2. The de-modular liquid cooled battery system as claimed in claim 1, wherein the fixing base plate has inter-plate flow channels formed therein, the inter-plate flow channels being in communication with the liquid cooled flow channels.

3. The de-modular liquid-cooled battery system as claimed in claim 2, wherein the fixing base plate includes a rectangular mounting base plate, a first side plate and a second side plate, the first side plate and the second side plate are respectively disposed on two side edges of the mounting base plate along a length direction thereof, so that the fixing base plate has a U-shaped cross section.

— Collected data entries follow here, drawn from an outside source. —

-- ==== Sys2Proof/Machine/Ckpt.lean ====
section
/-!
DEFINITION. Checkpoints (08: R279 to R300, R308 to R316): jobs and stores, takes from acceptance to commit, surveys, and
the capture and reserve set. The extent table's format is the model's own (R284, log 16): records of 64 bytes, 1 region,
2 run of blocks, 3 sequence, 4 block, 5 configuration.
-/
namespace Sys2Proof.Machine

/-! ### Stores (R282 to R285) -/

/-- Completion status of a failure at a backend: an uncorrectable stack read, or any other failure (R296, log 15). -/
def ckStatus (st : Nat) : Nat := if st = 0x281 then 0x04 else 0x09

/-- A SEAL tile seals or opens blocks of a store, each a data unit numbered by its index there (R282). -/
def storeCrypt (s : State) (enc : Bool) (key block : Nat) (bs : List Byte) : State × Option (List Byte) := cryptBlocks s 0 key enc block bs

def openStore (s : State) (key block : Nat) (bs : List Byte) : State × Nat × List Byte :=
  match storeCrypt s false key block bs with
  | (s1, some p) => (s1, 0, p)
  | (s1, none) => (s1, 0x02, [])

/-- A state and the answers that reads of REMOTE stores will take, in order. -/
abbrev Rd := State × List BRead

/-- Read blocks of a store: status and plaintext. -/
def rdStore (p : Rd) (key : Nat) (st : CkStore) (block n : Nat) : Rd × Nat × List Byte :=
  match oget p.1.sto.backends st.backend with
  | none => (p, 0x09, [])
  | some k =>
    if !k.remote then
      let r := engineRead p.1 8 (k.base + (st.first + block) * 4096) (4096 * n)
      if r.2.1 ≠ 0 then ((r.1, p.2), r.2.1, [])
      else let c := openStore r.1 key block r.2.2; ((c.1, p.2), c.2)
    else if k.st ≠ .ready then (p, 0x09, [])
    else
      let s1 := emit p.1 (.target st.backend 0x02 (st.first + block) n false [])
      match p.2 with
      | .ok bs :: rest => let c := openStore s1 key block (fitB bs (4096 * n)); ((c.1, rest), c.2)
      | _ :: rest => ((s1, rest), 0x09, [])
      | [] => ((s1, []), 0x09, [])

/-- A root block that is valid for a job, as the number its bytes give (R284). -/
def rootOf (j : CkJob) (bs : List Byte) : Option Nat :=
  let v := leNat bs
  if fld v 0 32 = 0x09600C4B ∧ fld v 32 8 = 1 ∧ fld v 64 64 = j.jobId ∧ leNat (bs.drop 4092) = (crc32c (bs.take 4092)) then some v else none

def rEpoch (v : Nat) : Nat := fld v 48 16
def rStep (v : Nat) : Nat := fld v 128 64
def rSeq (v : Nat) : Nat := fld v 192 64

/-- Both root slots of a store: the first failing read's status, and the valid roots. -/
def rdRoots (p : Rd) (j : CkJob) (st : CkStore) : Rd × Nat × List (Nat × Nat) :=
  let a := rdStore p j.key st 0 1
  if a.2.1 ≠ 0 then (a.1, a.2.1, [])
  else
    let b := rdStore a.1 j.key st 1 1
    if b.2.1 ≠ 0 then (b.1, b.2.1, [])
    else (b.1, 0, ((rootOf j a.2.2).map (fun v => (0, v))).toList ++ ((rootOf j b.2.2).map (fun v => (1, v))).toList)

/-- The newest of some roots. -/
def newestRoot : List (Nat × Nat) → Option (Nat × Nat)
  | [] => none
  | r :: rest => match newestRoot rest with
    | none => some r
    | some q => if rSeq r.2 < rSeq q.2 then some q else some r

/-- Records of an extent table, up to the first empty one. -/
def parseRecords : Nat → List Byte → List Nat
  | 0, _ => []
  | k + 1, bs =>
    let v := leNat (bs.take 64)
    if v = 0 then [] else v :: parseRecords k (bs.drop 64)

def rdTable (p : Rd) (j : CkJob) (st : CkStore) (root : Nat) : Rd × Nat × List Nat :=
  let n := fld root 448 32
  let r := rdStore p j.key st (fld root 384 64) n
  (r.1, r.2.1, if r.2.1 = 0 then parseRecords (64 * n) r.2.2 else [])

/-- Each record that is no run, with the runs that follow it. -/
def groupRecs (rs : List Nat) : List (Nat × List (Nat × Nat)) :=
  (rs.foldl (fun acc r =>
    if fld r 0 8 = 2 then match acc with
      | (h, us) :: rest => (h, us ++ [(fld r 8 64, fld r 72 32)]) :: rest
      | [] => []
    else (r, []) :: acc) []).reverse

def runRec (u : Nat × Nat) : Nat := 2 + u.1 * 2 ^ 8 + u.2 % 2 ^ 32 * 2 ^ 72

/-- Runs without one run. -/
def subRun (free : List (Nat × Nat)) (u : Nat × Nat) : List (Nat × Nat) :=
  free.flatMap (fun f =>
    if overlap f.1 f.2 u.1 u.2 then
      (if f.1 < u.1 then [(f.1, u.1 - f.1)] else []) ++ (if u.1 + u.2 < f.1 + f.2 then [(u.1 + u.2, f.1 + f.2 - (u.1 + u.2))] else [])
    else [f])

/-- Take `n` blocks from the lowest free runs. -/
def takeRuns : List (Nat × Nat) → Nat → Option (List (Nat × Nat) × List (Nat × Nat))
  | [], n => if n = 0 then some ([], []) else none
  | (a, k) :: rest, n =>
    if n = 0 then some ([], (a, k) :: rest)
    else if n < k then some ([(a, n)], (a + n, k - n) :: rest)
    else (takeRuns rest (n - k)).map (fun p => ((a, k) :: p.1, p.2))

/-! ### Access -/

def takeOf (s : State) (ep : Nat) : Option Take := (s.ckpt ep).take
/-- The job that the PF1's running incarnation holds (R480). -/
def jobHere (s : State) (r : Nat) : Option CkJob := ((s.ckpt (epOf r)).job).filter (fun j => j.gen == (s.fn r).gen)

def jobOf (s : State) (ep : Nat) : CkJob := ((s.ckpt ep).job).getD {}
def ownStore (j : CkJob) : CkStore := lget j.stores j.ownStore {}
def ckBusy (s : State) (ep : Nat) : Bool := (takeOf s ep).isSome

/-! ### CKPT_JOB_SET (R281, R309) -/

def parseStores : Nat → List Byte → List CkStore
  | 0, _ => []
  | k + 1, bs =>
    let v := leNat (bs.take 16)
    { backend := fld v 0 16, blocks := fld v 32 32, first := fld v 64 64 } :: parseStores k (bs.drop 16)

/-- A store lies on a backend, within its blocks. -/
def storeOk (s : State) (t : CkStore) : Bool :=
  decide (1026 ≤ t.blocks) && (match backAt s t.backend with
    | some k => decide (t.first + t.blocks ≤ k.blocks)
    | none => false)

def ckptJobSet (r d : Nat) (read : HRead) (s : State) : CmdRes :=
  let n := fld d 192 16
  if ckBusy s (epOf r) then bad s 0x81
  else if fld d 144 16 = 0 ∨ 1024 < fld d 144 16 ∨ fld d 144 16 ≤ fld d 160 16 ∨ n = 0 ∨ 1024 < n ∨ n ≤ fld d 176 16
      ∨ fld d 256 64 % 16 ≠ 0 then bad s 0x06
  else
    let key := fld d 208 18
    match (withSlot s r key [2] .loaded (fun _ => ok0 s)).2 with
    | some (0, _, _) =>
      let h := rdHost s r (16 * n) read
      if h.1 ≠ 0 then bad s h.1
      else
        let ts := parseStores n h.2
        if (List.range n).any (fun i => leNat (sliceB h.2 (16 * i + 2) 2) ≠ 0) || !ts.all (storeOk s) then bad s 0x06
        else
          let j : CkJob := { jobId := fld d 64 64, epoch := fld d 128 16, members := fld d 144 16, member := fld d 160 16, ownStore := fld d 176 16, stores := ts, key := key, gen := (s.fn r).gen }
          ok0 (s.modCk (epOf r) (fun k => { k with job := some j }))
    | _ => bad s 0x02

def execCkptJobSet (fn ring : Nat) (read : HRead) (s : State) : Host.Outcome State Fault Refusal :=
  .next (onDesc s fn ring 0x15 0x01 (fun d _ s => ckptJobSet fn d read s))

/-! ### CKPT_TAKE (R286, R294) -/

def parseRegions : Nat → List Byte → List (Nat × CkRegion)
  | 0, _ => []
  | k + 1, bs =>
    let v := leNat (bs.take 64)
    (v, { id := fld v 0 16, accel := bitAt v 16, dedup := fld v 17 2, port := fld v 19 3, window := fld v 22 4,
          addr := fld v 128 64, bytes := fld v 192 64, name := fld v 256 256 }) :: parseRegions k (bs.drop 64)

/-- A region entry keeps to Table 8-9. -/
def ckRegionOk (v : Nat) (g : CkRegion) : Bool :=
  fld v 26 102 == 0 && g.dedup != 3 && (g.dedup != 0 || g.name == 0) && decide (g.bytes ≤ 2 ^ 36) && g.bytes != 0
  && (if g.accel then g.addr % 4096 == 0 && g.bytes % 4096 == 0
      else g.addr % granuleBytes == 0 && g.bytes % granuleBytes == 0 && spaceOf g.addr == 0)

/-- How an old extent table lists a name, with the runs it keeps: as written under the name, or carried. -/
def listedRuns (table : List Nat) (name : Nat) : Option (List (Nat × Nat)) :=
  ((groupRecs table).find? (fun g => fld g.1 0 8 == 1 && (fld g.1 8 8 == 1 || fld g.1 8 8 == 2) && fld g.1 192 256 == name)).map (·.2)

/-- What deduplication makes of a region (Table 8-4). -/
def dedupe (table : List Nat) (g : CkRegion) : CkRegion :=
  if g.dedup = 0 then g
  else match listedRuns table g.name with
    | some us => { g with listing := 2, kept := us }
    | none => { g with listing := if g.dedup = 1 then 1 else 3 }

/-- A region that is read: neither carried nor referenced. -/
def readRegion (g : CkRegion) : Bool := g.listing == 0 || g.listing == 1

/-- Granules of a stack range. -/
def granulesOf (a n : Nat) : List Nat := (List.range (n / granuleBytes)).map (fun i => a / granuleBytes + i)

/-- Pieces of 2 MiB of an accelerator region, as offsets. -/
def piecesOf (g : CkRegion) : List Nat := (List.range ((g.bytes + granuleBytes - 1) / granuleBytes)).map (· * granuleBytes)

/-- Ports that hold a captured region. -/
def capturedPorts (t : Take) : List Nat :=
  (List.range 8).filter (fun p => t.regions.any (fun g => g.accel && readRegion g && g.port == p))

/-- (epoch, step) above another. -/
def stepAbove (e1 s1 e2 s2 : Nat) : Bool := decide (e2 < e1) || (e1 == e2 && decide (s2 < s1))

/-- Issue one backend command for a take. -/
def takeIssue (s : State) (ep : Nat) (m : BCmd) : State :=
  let b := (ownStore (jobOf s ep)).backend
  sendBack (addB s b m) b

4. The de-modular liquid cooled battery system as claimed in claim 3, wherein the mounting base includes a first deck and a second deck, the first deck and the second deck being spaced apart to form the inter-panel flow channels.

5. The de-modular liquid-cooled battery system as claimed in claim 4, wherein the bottom of the inner wall surface of the case is provided with communication holes each communicating with the panel flow passage.

6. The de-modular liquid-cooled battery system as claimed in claim 1, wherein the cover plate is a plastic member.

7. The de-modular liquid-cooled battery system according to claim 6, further comprising a plurality of connecting copper bars disposed between the cover plate and the battery cells, wherein the number of the connecting copper bars corresponds to the number of the battery cells, and the connecting copper bars are connected to the battery cells in a one-to-one correspondence.

8. The de-modular liquid-cooled battery system as claimed in claim 7, wherein the connecting copper bars comprise straight bar sections and connecting sections extending outwards along the outer edges of the straight bar sections, the connecting sections being adapted to connect with contacts of the cells.